> _How to complete this task_:
Below are lines of data; restate word for word those running from the line containing "calendar := [entry .train" to the line containing "let d1 := testReport", inclusive, and no others.

[Records drawn from a dataset]
/-- With prescale 2 the second edge of the reference is the tick (R1). -/
theorem test_reference_edge_ticks_at_prescale :
    let d := (at' .running 5 base).modTb (fun x => { x with prescale := 2 })
    (after .referenceEdge d).tb.now = 5 ∧ (after .referenceEdge (after .referenceEdge d)).tb.now = 6 := by
  decide +kernel

/-- A gap makes a RUNNING timebase LOST (R8), and the return of the reference makes it RUNNING (R9). -/
theorem test_reference_lost_and_restored :
    let d := after .refGap (at' .running 9 base)
    d.tb.mode = .lost ∧ said d = [(.refLost, 0, 0, 0, 0, 0)] ∧ (after .refQualified d).tb.mode = .running := by
  decide +kernel

/-- A backward TIME_STEP of 5001h from 5000h (the last row of the table of 1.5). -/
theorem test_step_backward_wraps :
    let r := rec' [(0, 1, 0x23), (2, 2, 3), (8, 6, 0xFFFFFFFFAFFF)]
    let d := after .timeStep (control [.record r] (at' .held 0x5000 base))
    d.tb.now = 0xFFFFFFFFFFFF ∧ said d = [(.timeStepped, 3, 0, 1, 0, 0), (.controlDone, 3, 0, 1, 0, 0)] := by
  decide +kernel

/-- A TIME_SET to 2^47 with an entry pending is refused with HORIZON (the second row). -/
theorem test_time_set_out_of_horizon_refused :
    let r := rec' [(0, 1, 0x22), (8, 6, 0x800000000000)]
    let d := after .timeSet (control [.record r] { at' .held 0 base with calendar := [entry .set 1] })
    d.tb.now = 0 ∧ said d = [(.controlRefused, 0, 0, 1, 5, 0)] := by
  decide +kernel

/-- TIME_RUN without a reference makes the timebase LOST, and says so (R4). -/
theorem test_time_run_without_reference :
    let d := after .timeRun (control [.record (rec' [(0, 1, 0x24)])] base)
    d.tb.mode = .lost ∧ said d = [(.controlDone, 0, 0, 1, 2, 0)] := by decide +kernel

/-- TIME_HOLD stops device time (R5). -/
theorem test_time_hold_stops :
    (after .timeHold (control [.record (rec' [(0, 1, 0x25)])] (at' .running 8 base))).tb.mode = .held := by
  decide +kernel

/-- TIME_CONFIG takes a prescale of 256 in HELD (R10). -/
theorem test_time_config_prescale :
    (after .timeConfig (control [.record (rec' [(0, 1, 0x21), (16, 2, 256)])] base)).tb.prescale = 256 := by
  decide +kernel

/-- An entry goes behind those of its due time and priority (R16). -/
theorem test_insertion_behind_equals :
    (insertEntry 1000 (entry .marker 1200) [entry .set 1100, entry .set 1200, entry .set 1201]).map (·.kind) =
      [.set, .set, .marker, .set] := by decide +kernel

/-- Two SETs of one instant on one line: the pin takes the last level alone (R25, the example of 2.4). -/
theorem test_last_set_of_an_instant_stands :
    let d := { owned 5 .output (at' .running 1200 base) with
               calendar := [entry .set 1200, { entry .set 1200 with levels := 0 }] }
    (after .setExpiry d).lines = d.lines ∧ ((after .setExpiry (after .setExpiry d)).line 5).out = false ∧
      (after .setExpiry (after .setExpiry d)).calendar = [] := by decide +kernel

/-- A PULSE of width 100 ends 100 ticks after its START (R28). -/
theorem test_pulse_start_reinserts :
    let d := after .pulseExpiry { owned 5 .output (at' .running 1100 base) with
      calendar := [{ entry .pulse 1100 with phase := some ⟨.start, 100⟩ }] }
    (d.line 5).out = true ∧ d.calendar.map (·.due) = [1200] := by decide +kernel

/-- The train of the example of 2.6: grid points 300 and 400 lie behind 435, and the train is done with 3 driven and 2
missed. -/
theorem test_train_passes_missed_grid_points :
    let e := { entry .train 435 with phase := some ⟨.ending, 10⟩,
                                     train := some { period := 100, remaining := 3, driven := 3, missed := 0, origin := 0 } }
    let d := after .trainExpiry { owned 5 .output (at' .running 435 base) with calendar := [e] }
    d.calendar = [] ∧ said d = [(.done, 7, 5, 0, 3, 2)] := by decide +kernel

/-- The same train across the step from 150 to 380: it goes on at 400 with one pulse left (the example of 2.6). -/
theorem test_step_keeps_the_grid :
    let e := { entry .train 200 with phase := some ⟨.start, 10⟩,
                                     train := some { period := 100, remaining := 3, driven := 2, missed := 0, origin := 0 } }
    let x := stepForward 230 { at' .running 150 base with calendar := [e] }
    x.late = 1 ∧ x.dev.calendar.map (fun e => (e.due, e.train.map (fun g => (g.missed, g.remaining)))) =
      [(400, some (2, 1))] := by decide +kernel

/-- Two steps of 2^46 in HELD with an END pending leave every grid point behind, and the next START stands less than one
period ahead (R29, R37; log 27). -/
theorem test_grid_beyond_horizon :
    let g : TrainPart := { period := 1000, remaining := 0, driven := 1, missed := 0, origin := 0 }
    let now : Time := 140737488355328
    let g' := passGrid now g
    gridPointsBehind now g = 140737488355 ∧ gridPoint g' = 140737488356000 := by decide +kernel

/-- A MARKER posts whatever its notify flag (R30). -/
theorem test_marker_posts_without_notify :
    said (after .markerReached { at' .running 9 base with calendar := [{ entry .marker 9 with notify := false }] }) =
      [(.markerReached, 7, 5, 0, 0, 0)] := by decide +kernel

/-- The walking anchor of 3.2: a MARKER at REL_ADV 2^48 − 480 from anchor 10,500 is skipped, 30 behind, and the anchor
moves to 10,020. -/
theorem test_skipped_marker_moves_anchor :
    let r := rec' [(0, 1, 5), (2, 2, 9), (4, 1, 2), (8, 6, 281474976710176)]
    let d := after (.marker 0) ((running [r] (at' .running 10050 base)).modStream 0 (fun s => { s with anchor := 10500 }))
    said d = [(.lateSkipped, 9, 0, 1, 30, 0)] ∧ (d.stream 0).anchor = 10020 ∧ d.calendar = [] := by decide +kernel

/-- A SET at REL 60 from that anchor is due at 10,080 (the fifth row). -/
theorem test_set_resolves_against_anchor :
    let r := rec' [(0, 1, 2), (4, 1, 1), (8, 6, 60), (16, 4, 0x20)]
    let d := after (.set 0) (owned 5 .output ((running [r] (at' .running 10050 base)).modStream 0 (fun s =>
      { s with anchor := 10020 })))
    d.calendar.map (·.due) = [10080] ∧ (d.stream 0).head = 1 := by decide +kernel

/-- ANCHOR REL 0 sets the anchor to now (the sixth row). -/
theorem test_anchor_takes_now :
    ((after (.anchor 0) (running [rec' [(0, 1, 9), (4, 1, 1)]] (at' .running 10050 base))).stream 0).anchor = 10050 := by
  decide +kernel

/-- A record of an unknown kind halts its stream, unconsumed, with BAD_KIND (R46, R50). -/
theorem test_bad_kind_halts :
    let d := after (.streamBadKind 0) (running [rec' [(0, 1, 0x0E), (2, 2, 4)]] base)
    (d.stream 0).state = .halted ∧ (d.stream 0).head = 0 ∧ said d = [(.streamHalted, 4, 0, 0, 1, 0)] := by decide +kernel

/-- A SET of a line that its stream does not own halts it with NOT_OWNER, the line and the mask (R48, R50). -/
theorem test_not_owner_halts :
    said (after (.set 0) (running [rec' [(0, 1, 2), (16, 4, 0x60)]] (owned 5 .output base))) =
      [(.streamHalted, 0, 6, 0, 3, 0x40)] := by decide +kernel

/-- The CANCEL of the example of 3.8, without FINISH: the PULSE in phase END and the MARKER go, the SET of another tag
stays, the PULSE's line goes low at once, and the completions come in order. -/
theorem test_cancel_example :
    let pulse := { entry .pulse 5100 with tag := 0x21, lines := 0x40, levels := 0x40, phase := some ⟨.ending, 200⟩ }
    let marker := { entry .marker 7000 with tag := 0x21, lines := 0, levels := 0 }
    let set := { entry .set 6000 with tag := 0x30, lines := 0x100 }
    let r := rec' [(0, 1, 0x0D), (1, 1, 1), (2, 2, 0x20), (14, 2, 0xFFF0)]
    let d := after (.cancel 0) ((running [r] { owned 6 .output (at' .running 5000 base) with
      calendar := [pulse, set, marker] }).modLine 6 (fun x => { x with out := true }))
    d.calendar = [set] ∧ (d.line 6).out = false ∧
      said d = [(.cancelled, 0x21, 6, 1, 1, 0), (.cancelled, 0x21, 0, 1, 0, 0), (.cancelDone, 0x20, 0, 1, 2, 0)] := by
  decide +kernel

/-- With FINISH the PULSE in phase END stays (R62). -/
theorem test_cancel_finish_keeps_pulse :
    let pulse := { entry .pulse 5100 with phase := some ⟨.ending, 200⟩ }
    let r := rec' [(0, 1, 0x0D), (1, 1, 5), (2, 2, 7), (14, 2, 0xFFFF)]
    let d := after (.cancel 0) (running [r] { at' .running 5000 base with calendar := [pulse] })
    d.calendar = [pulse] ∧ said d = [(.cancelDone, 7, 0, 1, 0, 1)] := by decide +kernel

/-- CLAIM of a free line and an owned one (R70). -/
theorem test_claim_says_new_and_owned :
    said (after (.claim 0) (running [rec' [(0, 1, 0x0B), (1, 1, 1), (16, 4, 0x60)]] (owned 5 .output base))) =
      [(.done, 0, 5, 1, 0x40, 0x20)] := by decide +kernel

/-- RELEASE waits for a train on one of its lines, and goes through when it has been freed (R72, R73, the example of
4.5). -/
theorem test_release_waits_for_train :
    let r := rec' [(0, 1, 0x0C), (1, 1, 1), (16, 4, 0x20)]
    let d := after (.release 0) (running [r] { owned 5 .output (at' .running 8000 base) with
      calendar := [entry .train 8400] })
    let d' := after (.releaseComplete 0) { d with calendar := [], reports := [reportOf (entry .train 8400)] }
    (d.stream 0).reason = .release ∧ (d.line 5).owner = some 0 ∧ (d'.line 5).owner = none ∧
      said d' = [(.done, 0, 5, 1, 1, 0)] := by decide +kernel

/-- Two reports of one event: the WAIT passes at the last of them alone (R60). -/
theorem test_wait_passes_at_last_report :
    let r := rec' [(0, 1, 0x0A), (1, 1, 1), (2, 2, 7), (14, 2, 0xFFFF)]
    let x := reportOf (entry .set 9)
    let d := { waiting .barrier r base with reports := [x, x] }
    let d1 := testReport x { d with reports := [x] }
    (d1.stream 0).state = .waiting ∧ ((testReport x { d1 with reports := [] }).stream 0).state = .running := by
  decide +kernel

/-- The filter of length 2 of the example of 4.7: samples 4 to 6. -/
theorem test_filter_of_length_two :
    let d := base.modLine 9 (fun x => { x with mode := .input, filterLength := 2 })
    let d1 := after (.inputSample 9 true false) d
    let d2 := after (.inputSample 9 true false) d1
    let d3 := after (.inputSample 9 true false) d2
    ((d1.line 9).agree, (d2.line 9).agree, (d2.line 9).filtered, (d3.line 9).agree, (d3.line 9).filtered) =
      (1, 2, false, 0, true) := by decide +kernel

/-- The same filter in a period of the oscillator (R75): samples 5 and 6 of the example are taken by the clock, and a
period that has had its sample takes no other. -/
theorem test_period_samples_the_pin :
    let d (n : Nat) (b : Bool) := base.modLine 9 (fun x =>
      { x with mode := .input, filterLength := 2, agree := n, sampled := b })
    let x (d : Device) := ((period d).line 9, (period d).tb.gap)
    x (d 1 false) = ({ (d 2 false).line 9 with agree := 2 }, 1) ∧
      x (d 2 false) = ({ (d 0 false).line 9 with filtered := true }, 1) ∧ x (d 1 true) = ((d 1 false).line 9, 1) := by
  decide +kernel

/-- The last edge of the capture of the example of 5.4: the count limit is reached, the end entry removed, and
CAPTURE_DONE follows. -/
theorem test_capture_ends_by_count :
    let c : Capture := { stream := 0, tag := 0x51, edges := .both, limit := 4, captured := 3, missed := 0, notify := true }
    let d := after (.edgeEvent 9 false) (({ at' .running 11100 base with
        calendar := [{ entry .captureEnd 20000 with context := some (.capture 9) }] }).modLine 9 (fun x =>
      { x with mode := .input, filtered := true, capture := some c }))
    d.calendar = [] ∧ (d.line 9).capture = none ∧
      said d = [(.captureEdge, 0x51, 9, 0, 4, 0), (.captureDone, 0x51, 9, 0, 4, 0)] := by decide +kernel

/-- Case A of the example of 5.5: the edge at 50,640 fires the wait, the anchor takes its time and the deadline goes. -/
theorem test_arm_fires_before_deadline :
    let w : ArmWait := { line := 14, tag := 3, edges := .rising, notify := true, haltOnTimeout := false }
    let d := ({ waiting .arm (rec' [(0, 1, 8)]) (at' .running 50640 base) with
      calendar := [{ entry .armDeadline 51000 with context := some .armWait }] }).modStream 0 (fun s =>
        { s with armWait := some w })
    let d' := after (.armFired 0) (after (.edgeEvent 14 false) (d.modLine 14 (fun x => { x with mode := .input })))
    (d'.stream 0).anchor = 50640 ∧ (d'.stream 0).state = .running ∧ d'.calendar = [] ∧
      said d' = [(.armFired, 3, 14, 1, 0, 0)] := by decide +kernel

/-- Case B: the deadline at 51,000 sets the anchor. -/
theorem test_arm_deadline_sets_anchor :
    let w : ArmWait := { line := 14, tag := 3, edges := .rising, notify := true, haltOnTimeout := false }
    let d := ({ waiting .arm (rec' [(0, 1, 8)]) (at' .running 51000 base) with
      calendar := [{ entry .armDeadline 51000 with context := some .armWait }] }).modStream 0 (fun s =>
        { s with armWait := some w })
    let d' := after .armTimeout d
    (d'.stream 0).anchor = 51000 ∧ (d'.stream 0).state = .running ∧ said d' = [(.armTimeout, 3, 14, 1, 0, 0)] := by
  decide +kernel

/-- The pattern of the example of 6.3: the priming read of 12 steps leaves 5, up to END, and asks for 8 more. -/
theorem test_steps_up_to_end :
    let step (last : Nat) : List Byte := leBytes 3 100 ++ leBytes 1 1 ++ leBytes 1 last ++ leBytes 3 0
    let data := (List.replicate 4 (step 0)).flatten ++ step 1 ++ (List.replicate 7 (step 0)).flatten
    let d := { base with reads := [{ identity := 0, issuer := .player 0, addr := 0, length := 96, timeout := 9,
                                     elapsed := 0, orphaned := false }] }
    let d := after (.readDataReturn 0 data) (d.modPlayer 0 (fun pl =>
      { pl with state := .priming, stream := some 0, steps := 12, repeats := 2, begun := 1, request := .inFlight 12 }))
    ((d.player 0).buffer.length, (d.player 0).begun, (d.player 0).cursor, (d.player 0).request, (d.player 0).asked) =
      (5, 2, 0, .pending, 8) := by decide +kernel

/-- An empty buffer at a step is an UNDERRUN, and a player with its read in flight is RETIRING (R110, R112). -/
theorem test_underrun_retires :
    let d := ({ at' .running 9 base with calendar := [{ entry .patternStep 9 with player := some 0 }] }).modPlayer 0 (fun pl =>
      { pl with state := .playing, stream := some 0, tag := 6, lines := 0x20, applied := 8, request := .inFlight 8 })
    let d' := after .patternStepExpiry d
    (d'.player 0).state = .retiring ∧ said d' = [(.underrun, 6, 5, 0, 8, 0)] := by decide +kernel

> _Answer section_:
      calendar := [entry .train 8400] })
    let d' := after (.releaseComplete 0) { d with calendar := [], reports := [reportOf (entry .train 8400)] }
    (d.stream 0).reason = .release ∧ (d.line 5).owner = some 0 ∧ (d'.line 5).owner = none ∧
      said d' = [(.done, 0, 5, 1, 1, 0)] := by decide +kernel

/-- Two reports of one event: the WAIT passes at the last of them alone (R60). -/
theorem test_wait_passes_at_last_report :
    let r := rec' [(0, 1, 0x0A), (1, 1, 1), (2, 2, 7), (14, 2, 0xFFFF)]
    let x := reportOf (entry .set 9)
    let d := { waiting .barrier r base with reports := [x, x] }
    let d1 := testReport x { d with reports := [x] }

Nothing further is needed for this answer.